§ **INSTRUCTIONS TO FOLLOW**
Would you copy all lines in the data that contain the word "selector"?

§ **EXTRACTED ENTRIES**
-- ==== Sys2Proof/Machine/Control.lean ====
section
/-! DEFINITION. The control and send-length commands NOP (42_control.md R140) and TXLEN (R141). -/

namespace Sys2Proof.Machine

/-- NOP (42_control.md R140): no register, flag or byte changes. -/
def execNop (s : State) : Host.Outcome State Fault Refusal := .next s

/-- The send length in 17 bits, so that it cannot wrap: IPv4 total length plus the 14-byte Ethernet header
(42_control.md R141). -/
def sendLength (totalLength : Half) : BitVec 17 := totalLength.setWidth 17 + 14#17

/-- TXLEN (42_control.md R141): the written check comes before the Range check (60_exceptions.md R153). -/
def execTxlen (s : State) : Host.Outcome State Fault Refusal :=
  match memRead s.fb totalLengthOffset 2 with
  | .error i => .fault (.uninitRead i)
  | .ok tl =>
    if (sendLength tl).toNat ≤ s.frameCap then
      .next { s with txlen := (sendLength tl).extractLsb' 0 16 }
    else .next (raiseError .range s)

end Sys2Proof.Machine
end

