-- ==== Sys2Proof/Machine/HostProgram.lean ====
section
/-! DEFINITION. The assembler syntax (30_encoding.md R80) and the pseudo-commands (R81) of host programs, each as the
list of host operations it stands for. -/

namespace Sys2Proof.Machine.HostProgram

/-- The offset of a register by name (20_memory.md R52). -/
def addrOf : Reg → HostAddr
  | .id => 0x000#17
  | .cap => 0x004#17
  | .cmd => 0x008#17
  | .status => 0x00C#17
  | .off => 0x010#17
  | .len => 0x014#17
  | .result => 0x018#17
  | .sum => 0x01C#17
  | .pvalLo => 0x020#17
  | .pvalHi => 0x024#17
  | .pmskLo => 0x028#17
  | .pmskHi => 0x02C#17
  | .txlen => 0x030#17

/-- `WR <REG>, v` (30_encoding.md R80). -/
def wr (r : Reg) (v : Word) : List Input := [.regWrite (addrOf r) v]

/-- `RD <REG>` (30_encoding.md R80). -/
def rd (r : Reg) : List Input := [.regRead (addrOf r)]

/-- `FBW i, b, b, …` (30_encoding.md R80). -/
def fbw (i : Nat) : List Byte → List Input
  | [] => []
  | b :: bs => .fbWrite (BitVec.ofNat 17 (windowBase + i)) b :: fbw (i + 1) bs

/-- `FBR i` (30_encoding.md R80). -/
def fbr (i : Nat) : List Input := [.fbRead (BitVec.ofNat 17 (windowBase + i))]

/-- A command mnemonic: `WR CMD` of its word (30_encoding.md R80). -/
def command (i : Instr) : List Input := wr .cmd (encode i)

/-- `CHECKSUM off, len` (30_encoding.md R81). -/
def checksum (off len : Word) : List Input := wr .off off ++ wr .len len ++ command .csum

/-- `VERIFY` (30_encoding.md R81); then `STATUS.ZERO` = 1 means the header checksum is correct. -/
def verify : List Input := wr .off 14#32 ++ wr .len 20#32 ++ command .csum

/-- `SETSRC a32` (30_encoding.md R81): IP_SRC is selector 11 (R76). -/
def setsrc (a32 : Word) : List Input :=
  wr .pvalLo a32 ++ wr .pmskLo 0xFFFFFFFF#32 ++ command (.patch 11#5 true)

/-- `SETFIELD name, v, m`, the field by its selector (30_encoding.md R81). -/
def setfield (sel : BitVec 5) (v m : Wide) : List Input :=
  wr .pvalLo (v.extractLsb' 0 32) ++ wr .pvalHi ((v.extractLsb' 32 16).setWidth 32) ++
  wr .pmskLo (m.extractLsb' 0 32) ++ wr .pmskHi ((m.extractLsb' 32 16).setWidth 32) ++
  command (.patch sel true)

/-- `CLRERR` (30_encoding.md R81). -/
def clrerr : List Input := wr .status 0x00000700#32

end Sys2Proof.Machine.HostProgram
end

§ **RESPONSE**
/-- `SETSRC a32` (30_encoding.md R81): IP_SRC is selector 11 (R76). -/
/-- `SETFIELD name, v, m`, the field by its selector (30_encoding.md R81). -/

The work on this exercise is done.